YOUR INSTRUCTIONS => The answer must be a single number: how many lines of the records below hold the word "profile".

(Records contained in a dataset)

/-- At the switch line of output 1151, a move to Plane B is asked for, whose state is like Plane A's. -/
def asks (d : Dev) : Dev :=
  let d := (ras d).modOut 1151 fun x =>
    { x with preferred := .b, moveTo := true
             pl := ⟨{ x.pl.a with active := { kind := 1 } }, { x.pl.b with active := { kind := 1 }, eqv := true, eqFrom := some 98 }⟩ }
  let k := d.landLine 5 0x12
  let d := d.modOp 1151 .b fun y =>
    { y with staged := some { frame := 100, line := k, hdr := hd 1151 0x12 0 (k + 8192 * 3) 100 }, lastHb := some 2 }
  (d.setTbState .b 5).modTb .a fun x => { x with epoch := (d.lineTime 1151 100 k).getD 0 }

/-- Frame-sync channel 1151 on plane A, writing its buffer 0. -/
def sync (d : Dev) : Dev :=
  (d.modOwner .a 1151 fun o => { o with isOpen := true, fmtIn := 17, depth := 3, bufs := [(0, { cnt := 7 })], writing := some 0 }).modPlane .a
    fun x => { x with slots := [(1151, { gated := false, units := [{ line := 30, fmt := 17, hdr := hd 1151 17 32 30 7, video := [0x12345678#32, 9#32] }] })] }

/-- A descriptor whose bytes 0-59 are those of `v`, with its CRC (R264). -/
def dsc (v : Nat) : List Byte := le 60 v ++ le 4 (crc32c (le 60 v))

/-- A SALVO header (Table 7-4) of `n` entries for class 5. -/
def slv (n : Nat) : List Byte := dsc (1 + n * 2 ^ 32 + 5 * 2 ^ 44 + 2 ^ 64 * 3)

/-- Polling runs on port `p`, and its Salvo Ring `r` is enabled, of 64 slots, with indices `i` to `j`. -/
def pol (p : Port) (r i j : Nat) (d : Dev) : Dev :=
  ((d.put F.HIF_PORT_CTRL_enable true p.id).put F.HIF_SVR_CFG_enable true (svrI p r)).modRing p r fun x => { x with fetch := i, pi := j }

/-- Item `x` is the only one of ring `r` of port `p`. -/
def one (p : Port) (r : Nat) (x : Item) (d : Dev) : Dev := (pol p r (x.idx + x.slots) (x.idx + x.slots) d).modRing p r fun y => { y with items := [x] }

/-- A standalone item that acts. -/
def actIt (x : Nat) : Item := { idx := 65535, descs := [dsc x], phase := .acting, seq := 2 }

/-- It alone in ring 15 of port HPB. -/
def act (x : Nat) : Dev → Dev := one .b 15 (actIt x)

/-- A CCT entry whose bytes 0-251 are those of `v`, with its CRC (R310). -/
def cct (v : Nat) : List Byte := le 252 v ++ le 4 (crc32c (le 252 v))

/-- The Keystore is ready, and its slot 127 holds a key in a state. -/
def kst (state use : Nat) (d : Dev) : Dev :=
  { (d.put F.KEY_STATUS_ready true) with key := { d.key with slots := [(127, { state := state, copy := some 0, seq := 1, body := keyBody 127 1 1 0 use 1 0 0 [] [] [] })] } }

/-- A salvo of one entry for class 5 at the explicit frame 100. -/
def slx (x : Nat) : List (List Byte) := [dsc (1 + 1 * 2 ^ 32 + 5 * 2 ^ 44 + 100 * 2 ^ 96), dsc x]

/-- A salvo of one entry, its header judged. -/
def jdgIt (x : Nat) : Item := { idx := 65535, slots := 2, descs := slx x, phase := .delivered, seq := 2, cur := 1 }

/-- It alone in ring 15 of port HPB; class 5 is on. -/
def jdg (x : Nat) (d : Dev) : Dev := (one .b 15 (jdgIt x) d).setReg .TB_CLASS 5 clsA

/-- A salvo of one entry, latched, its switch point come on Plane A alone. -/
def ltcIt (x : Nat) : Item :=
  { idx := 65535, slots := 2, descs := slx x, phase := .latched, seq := 2, begun := true, frame := 100, applied := ⟨true, false⟩ }

/-- It alone in ring 15 of port HPB; the epoch stands at 5 s. -/
def ltc (x : Nat) (d : Dev) : Dev :=
  ((one .b 15 (ltcIt x) d).setReg .TB_CLASS 5 clsA).modTb .a fun x => { x with epoch := 5 * secU }

/-- A salvo of one entry, secured, for frame 100. -/
def secIt (x : Nat) : Item := { idx := 65535, slots := 2, descs := slx x, phase := .secured, seq := 2, target := 100 }

/-- It alone in ring 15 of port HPB; the epoch stands 10 ms after 4 s. -/
def sec5 (x : Nat) (d : Dev) : Dev :=
  ((one .b 15 (secIt x) d).setReg .TB_CLASS 5 clsA).modTb .a fun x => { x with epoch := 4 * secU + 10 * msU }

/-- An ASAP salvo that is not secured. -/
def asap : Item :=
  { idx := 65535, slots := 2, descs := [dsc (1 + 1 * 2 ^ 32 + 5 * 2 ^ 44 + 2 ^ 48), dsc 0], phase := .delivered, seq := 2, target := 100 }

/-- What an opening of channel `id` on Plane A has secured by entry 1. -/
def opn (id : Nat) : Alloc := { plane := .a, id := id, amount := ⟨5, 6, 2⟩, entry := 1, owner := { src := 9, profile := 3, fmtIn := 0x11, fmtOut := 0x11 } }

/-- A latched salvo whose entry opens it. -/
def opnIt (x id : Nat) : Item := { ltcIt x with allocs := [opn id] }

/-- A salvo with an AUTH descriptor of a tag. -/
def ath (mac : Nat) : Item :=
  { idx := 65535, slots := 3, descs := [dsc (1 + 1 * 2 ^ 32 + 5 * 2 ^ 44 + 2 ^ 51), dsc 0, dsc (0x7F + 3 * 2 ^ 32 + mac * 2 ^ 64)], phase := .delivered, seq := 2 }

/-- The same with the tag of the ring key of generation 3 whose bytes are 07, at the ring's first slot. -/
def athIt : Item := ath (ofLe ((hmac256 [7#8] (tagMessage .b 15 3 65535 (ath 0))).take 16))

/-- Plane B has a channel 2400 and a set 4095 open, whose engine 47 runs, the epoch at 4 s. -/
def eng (d : Dev) : Dev :=
  (((d.modEngine .b 47 fun x => { x with state := 1, loads := [2400] }).modOwner .b 2400 fun o =>
    { o with isOpen := true, fmtIn := 0x12, fmtOut := 0x12, engines := [47], cost := 2, frames := [{ j := 99, state := .computed }] }).modOwner
    .b 4095 fun o => { o with isOpen := true, owned := 3 }).modTb .a fun x => { x with epoch := 4 * secU }

/-- Conversion channel 2304 on plane A, opened before frame 100 at 25 Hz. -/
def cnv (f : Owner → Owner) (d : Dev) : Dev :=
  ((onTim (fun x => { x with running := true }) d).modTb .a fun x => { x with epoch := 4 * secU }).modOwner .a 2304 fun o =>
    f { o with isOpen := true, fmtIn := 0x12, fmtOut := 0x12, profile := 0xFF, openAt := 3 * secU }

/-- A transaction of master 0 at a target, of `n` beats. -/
def tx (target n : Nat) (w : Bool) : Txn :=
  { master := 0, tag := 5, write := w, addr := 16, beats := n, target := target, data := [1#8, 2#8, 3#8], strobes := [true, false, true] }

/-- Transactions outstanding. -/
def txs (l : List Txn) (d : Dev) : Dev := { d with cmx := { d.cmx with txns := l } }

/-- Start-up is over. -/
def up (d : Dev) : Dev := d.wr F.GLB_START_phase 4

/-- The Larder's controller. -/
def lar (f : LarderUnit → LarderUnit) (d : Dev) : Dev := { d with ldr := f d.ldr }

/-- Page 0x3000 is written with 05 throughout, by one command of `n` bytes. -/
def pgw (what n : Nat) (retried : Bool) : Dev → Dev := lar fun l =>
  { l with page := some 0x3000, image := List.replicate 256 5#8, cur := 1
           queue := [{ cls := 1, what := what, addr := 0x300000, data := List.replicate n 5#8, retried := retried }] }

/-- That command. -/
def pgc (what n : Nat) (retried : Bool) : LdrCmd := { cls := 1, what := what, addr := 0x300000, data := List.replicate n 5#8, retried := retried }

/-- An OUTPUT journal entry for output 1151 in class 5, on a black route of plane mode 2. -/
def jou : List Byte := le 32 (1 + 2 ^ 8 + 1151 * 2 ^ 16 + 2 ^ 43 + 2 * 2 ^ 45 + 5 * 2 ^ 64 + 0x23 * 2 ^ 72 + 0xFFFFFFFE * 2 ^ 96)

/-- Start-up has read the Larder and waits to restore. -/
def rst (hold : Bool) (d : Dev) : Dev :=
  (((d.wr F.GLB_START_phase 2).put F.GLB_START_boothold hold).modPlane .a fun x => { x with training := false }).modPlane .b fun x => { x with training := false }

/-- The thermal monitor. -/
def thm (f : Therm → Therm) (d : Dev) : Dev := { d with start := { d.start with booted := true, therm := f d.start.therm } }

def winputLosses1 : State := st fun d => pmOn (d.setBit F.TB_STATUS_qualified 3 true)
def winputLosses2 : State := st fun d => onTim (fun x => { x with everSel := true }) ((d.wr F.TB_STATUS_sel 2).wr F.TB_DPLL_SEL_fallback 7)
def winputLosses3 : State := st fun d => ((d.wr F.TB_STATUS_sel 3).wr F.TB_DPLL_SEL_fallback 4).setBit F.TB_STATUS_qualified 4 true
def winputLosses4 : State := st fun d => d.put F.TB_REFV_CFG_enable true
def winputLosses5 : State := st fun d => (d.put F.TB_REFV_CFG_enable true).wr F.TB_STATUS_sel 4
def winputLosses6 : State := st fun d => d.put F.TB_REFV_CFG_enable true
def winputLosses7 : State := st fun d => (((d.put F.TB_REFV_CFG_enable true).wr F.TB_STATUS_sel 4).setBit F.TB_STATUS_qualified 1 true).wr F.TB_DPLL_SEL_fallback 1
def winputLosses8 : State := st fun d => (d.put F.TB_PPS_CFG_enable true).wr F.TB_PPS_CFG_pair 3

theorem test_InputLosses (h : Obligations.InputLosses) :
    Ran (.refinLost 9 3 77) winputLosses1
    ∧ Ran (.refinLost 0 2 77) winputLosses2
    ∧ Ran (.refinLost 0 3 77) winputLosses3
    ∧ Ran (.refvLost (3 * secU) 1) winputLosses4
    ∧ Ran (.refvLost (3 * secU) 1) winputLosses5
    ∧ Ran (.refvEnableWrite 9 false 77) winputLosses6
    ∧ Ran (.refvEnableWrite 9 false 77) winputLosses7
    ∧ Ran (.ppsinLost 9) winputLosses8 :=
  ⟨ran (h.1 winputLosses1 9 3 77 (winputLosses1.on 9) rfl (by decide +kernel) (by decide +kernel)),
   ran (h.1 winputLosses2 0 2 77 (winputLosses2.on 0) rfl (by decide +kernel) (by decide +kernel)),
   ran (h.1 winputLosses3 0 3 77 (winputLosses3.on 0) rfl (by decide +kernel) (by decide +kernel)),
   by refine ran (h.2.1 winputLosses4 (3 * secU) 1 (winputLosses4.on (3 * secU)) rfl ?_ ?_ ?_) <;> decide +kernel,
   by refine ran (h.2.1 winputLosses5 (3 * secU) 1 (winputLosses5.on (3 * secU)) rfl ?_ ?_ ?_) <;> decide +kernel,
   ran (h.2.2.1 winputLosses6 9 77 (winputLosses6.on 9) rfl (by decide +kernel)),
   ran (h.2.2.1 winputLosses7 9 77 (winputLosses7.on 9) rfl (by decide +kernel)),
   by refine ran (h.2.2.2 winputLosses8 9 3 (winputLosses8.on 9) rfl ?_ ?_ ?_) <;> decide +kernel⟩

EXERCISE ANSWER => 2